Assigned task: Extract from the entries below, exactly as given, only the lines from the line containing "def TallyUnit.reset : TallyUnit" to the line containing "waiting, no free", both lines included.

[Stored items]
:::

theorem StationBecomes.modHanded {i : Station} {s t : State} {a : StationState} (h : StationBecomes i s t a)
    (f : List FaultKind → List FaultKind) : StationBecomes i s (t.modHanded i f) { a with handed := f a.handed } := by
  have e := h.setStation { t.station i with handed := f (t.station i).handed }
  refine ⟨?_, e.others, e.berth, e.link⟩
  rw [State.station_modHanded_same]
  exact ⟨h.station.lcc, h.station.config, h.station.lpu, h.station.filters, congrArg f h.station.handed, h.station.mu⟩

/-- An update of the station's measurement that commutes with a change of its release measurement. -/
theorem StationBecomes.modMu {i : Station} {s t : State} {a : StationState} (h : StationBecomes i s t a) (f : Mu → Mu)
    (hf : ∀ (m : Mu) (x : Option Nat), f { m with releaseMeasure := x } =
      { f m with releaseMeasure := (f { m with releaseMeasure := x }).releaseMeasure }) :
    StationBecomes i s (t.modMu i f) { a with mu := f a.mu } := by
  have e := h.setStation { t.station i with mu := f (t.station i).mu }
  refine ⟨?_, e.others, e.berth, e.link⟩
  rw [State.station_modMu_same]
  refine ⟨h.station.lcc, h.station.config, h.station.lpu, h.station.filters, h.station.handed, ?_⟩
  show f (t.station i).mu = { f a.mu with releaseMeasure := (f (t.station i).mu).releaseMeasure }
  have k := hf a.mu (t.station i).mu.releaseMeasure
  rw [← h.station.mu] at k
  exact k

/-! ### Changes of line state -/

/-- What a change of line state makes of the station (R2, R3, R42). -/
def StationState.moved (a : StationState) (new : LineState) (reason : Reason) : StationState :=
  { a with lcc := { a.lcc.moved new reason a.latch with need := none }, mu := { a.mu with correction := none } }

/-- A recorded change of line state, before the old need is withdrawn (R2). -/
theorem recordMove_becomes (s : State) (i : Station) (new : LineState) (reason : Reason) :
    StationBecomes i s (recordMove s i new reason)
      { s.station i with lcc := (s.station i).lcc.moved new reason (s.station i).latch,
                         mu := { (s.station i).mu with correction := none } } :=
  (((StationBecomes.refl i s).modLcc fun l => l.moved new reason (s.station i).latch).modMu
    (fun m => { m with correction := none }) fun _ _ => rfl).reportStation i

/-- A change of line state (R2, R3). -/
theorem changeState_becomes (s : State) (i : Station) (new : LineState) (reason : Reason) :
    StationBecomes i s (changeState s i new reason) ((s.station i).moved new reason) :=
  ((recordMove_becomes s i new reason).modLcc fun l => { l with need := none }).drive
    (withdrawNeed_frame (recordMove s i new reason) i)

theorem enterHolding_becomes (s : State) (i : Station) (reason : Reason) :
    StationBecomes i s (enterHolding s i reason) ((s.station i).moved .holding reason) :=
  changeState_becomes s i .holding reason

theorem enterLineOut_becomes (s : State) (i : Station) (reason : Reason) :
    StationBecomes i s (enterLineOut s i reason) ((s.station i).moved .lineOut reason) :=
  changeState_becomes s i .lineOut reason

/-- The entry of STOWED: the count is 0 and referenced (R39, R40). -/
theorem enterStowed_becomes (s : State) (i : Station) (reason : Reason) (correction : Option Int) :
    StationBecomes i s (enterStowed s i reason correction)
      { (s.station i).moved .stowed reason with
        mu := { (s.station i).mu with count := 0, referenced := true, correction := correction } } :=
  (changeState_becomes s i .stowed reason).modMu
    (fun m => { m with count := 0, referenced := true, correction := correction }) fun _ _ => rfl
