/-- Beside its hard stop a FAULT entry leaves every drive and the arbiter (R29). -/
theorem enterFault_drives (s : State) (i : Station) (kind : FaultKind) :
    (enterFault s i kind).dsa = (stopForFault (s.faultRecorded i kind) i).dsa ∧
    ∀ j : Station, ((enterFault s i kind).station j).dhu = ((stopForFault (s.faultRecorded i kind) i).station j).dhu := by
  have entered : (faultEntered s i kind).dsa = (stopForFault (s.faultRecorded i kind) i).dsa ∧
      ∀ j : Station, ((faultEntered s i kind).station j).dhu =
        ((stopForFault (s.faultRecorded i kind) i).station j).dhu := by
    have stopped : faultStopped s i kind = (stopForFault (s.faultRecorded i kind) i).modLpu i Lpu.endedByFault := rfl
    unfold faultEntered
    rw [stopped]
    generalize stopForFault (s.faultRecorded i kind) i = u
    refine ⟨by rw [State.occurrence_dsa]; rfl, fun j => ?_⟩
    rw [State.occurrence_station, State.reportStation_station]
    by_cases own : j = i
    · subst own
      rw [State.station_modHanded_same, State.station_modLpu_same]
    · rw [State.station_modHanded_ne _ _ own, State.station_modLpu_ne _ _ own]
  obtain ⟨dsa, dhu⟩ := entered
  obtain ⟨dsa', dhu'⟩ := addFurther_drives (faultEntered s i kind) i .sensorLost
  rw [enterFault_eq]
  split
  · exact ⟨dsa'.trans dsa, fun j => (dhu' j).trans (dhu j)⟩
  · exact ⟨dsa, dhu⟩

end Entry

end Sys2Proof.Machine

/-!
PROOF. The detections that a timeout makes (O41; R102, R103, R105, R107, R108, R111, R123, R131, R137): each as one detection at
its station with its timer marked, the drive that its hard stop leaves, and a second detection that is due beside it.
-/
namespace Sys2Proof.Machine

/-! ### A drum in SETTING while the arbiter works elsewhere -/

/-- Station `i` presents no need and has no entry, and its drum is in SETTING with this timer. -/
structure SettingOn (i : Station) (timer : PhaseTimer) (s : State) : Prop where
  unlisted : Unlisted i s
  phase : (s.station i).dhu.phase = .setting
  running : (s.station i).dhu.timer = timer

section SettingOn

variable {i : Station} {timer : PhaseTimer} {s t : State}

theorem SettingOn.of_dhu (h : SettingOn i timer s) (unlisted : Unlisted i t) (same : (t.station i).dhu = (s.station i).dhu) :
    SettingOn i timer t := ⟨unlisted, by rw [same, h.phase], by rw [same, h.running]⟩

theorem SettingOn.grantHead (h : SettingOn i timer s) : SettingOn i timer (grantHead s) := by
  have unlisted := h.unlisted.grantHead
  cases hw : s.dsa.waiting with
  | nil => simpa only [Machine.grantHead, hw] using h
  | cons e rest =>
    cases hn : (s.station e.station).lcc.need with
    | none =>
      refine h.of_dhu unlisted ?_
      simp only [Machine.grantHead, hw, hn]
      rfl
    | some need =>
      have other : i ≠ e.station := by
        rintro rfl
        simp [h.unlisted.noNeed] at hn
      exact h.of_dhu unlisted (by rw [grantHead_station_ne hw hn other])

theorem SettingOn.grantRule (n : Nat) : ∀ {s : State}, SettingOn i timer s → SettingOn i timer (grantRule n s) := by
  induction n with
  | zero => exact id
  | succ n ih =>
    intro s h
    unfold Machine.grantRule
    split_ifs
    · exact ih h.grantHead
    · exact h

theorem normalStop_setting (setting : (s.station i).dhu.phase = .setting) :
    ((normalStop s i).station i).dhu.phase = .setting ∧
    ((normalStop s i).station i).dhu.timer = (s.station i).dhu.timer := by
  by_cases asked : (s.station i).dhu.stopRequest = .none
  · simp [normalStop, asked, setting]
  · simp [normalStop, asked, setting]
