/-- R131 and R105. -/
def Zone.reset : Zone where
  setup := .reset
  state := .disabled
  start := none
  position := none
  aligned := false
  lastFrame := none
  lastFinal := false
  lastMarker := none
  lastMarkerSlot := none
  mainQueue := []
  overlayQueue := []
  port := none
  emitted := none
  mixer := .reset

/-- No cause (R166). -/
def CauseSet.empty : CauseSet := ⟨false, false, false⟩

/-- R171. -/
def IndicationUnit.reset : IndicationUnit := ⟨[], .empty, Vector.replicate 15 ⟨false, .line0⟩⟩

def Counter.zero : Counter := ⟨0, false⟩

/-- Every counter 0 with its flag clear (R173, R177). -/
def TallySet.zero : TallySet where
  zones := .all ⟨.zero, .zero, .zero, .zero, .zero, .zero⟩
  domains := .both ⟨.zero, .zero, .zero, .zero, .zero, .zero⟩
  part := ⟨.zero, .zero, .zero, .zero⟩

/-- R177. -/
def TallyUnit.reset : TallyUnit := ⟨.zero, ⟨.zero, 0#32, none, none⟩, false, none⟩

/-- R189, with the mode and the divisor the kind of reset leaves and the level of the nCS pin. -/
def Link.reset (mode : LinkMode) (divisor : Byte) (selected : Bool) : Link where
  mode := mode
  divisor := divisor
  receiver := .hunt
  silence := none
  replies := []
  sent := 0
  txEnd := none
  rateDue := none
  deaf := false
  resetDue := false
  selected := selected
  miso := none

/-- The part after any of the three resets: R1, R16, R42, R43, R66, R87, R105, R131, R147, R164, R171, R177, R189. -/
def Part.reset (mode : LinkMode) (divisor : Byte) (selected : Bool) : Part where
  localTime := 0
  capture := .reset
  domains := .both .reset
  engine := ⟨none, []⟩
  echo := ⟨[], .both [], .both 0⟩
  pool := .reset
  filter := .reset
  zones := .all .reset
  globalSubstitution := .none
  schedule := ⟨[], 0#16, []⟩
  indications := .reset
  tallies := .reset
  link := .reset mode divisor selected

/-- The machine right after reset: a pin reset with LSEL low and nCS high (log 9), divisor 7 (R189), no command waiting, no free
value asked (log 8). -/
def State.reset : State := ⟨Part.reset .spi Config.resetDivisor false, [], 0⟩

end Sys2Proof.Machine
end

:::

Answer:
def TallyUnit.reset : TallyUnit := ⟨.zero, ⟨.zero, 0#32, none, none⟩, false, none⟩

/-- R189, with the mode and the divisor the kind of reset leaves and the level of the nCS pin. -/
def Link.reset (mode : LinkMode) (divisor : Byte) (selected : Bool) : Link where
  mode := mode
  divisor := divisor
  receiver := .hunt
  silence := none
  replies := []
  sent := 0
  txEnd := none
  rateDue := none
  deaf := false
  resetDue := false
  selected := selected
  miso := none

/-- The part after any of the three resets: R1, R16, R42, R43, R66, R87, R105, R131, R147, R164, R171, R177, R189. -/
def Part.reset (mode : LinkMode) (divisor : Byte) (selected : Bool) : Part where
  localTime := 0
  capture := .reset
  domains := .both .reset
  engine := ⟨none, []⟩
  echo := ⟨[], .both [], .both 0⟩
  pool := .reset
  filter := .reset
  zones := .all .reset
  globalSubstitution := .none
  schedule := ⟨[], 0#16, []⟩
  indications := .reset
  tallies := .reset
  link := .reset mode divisor selected

/-- The machine right after reset: a pin reset with LSEL low and nCS high (log 9), divisor 7 (R189), no command waiting, no free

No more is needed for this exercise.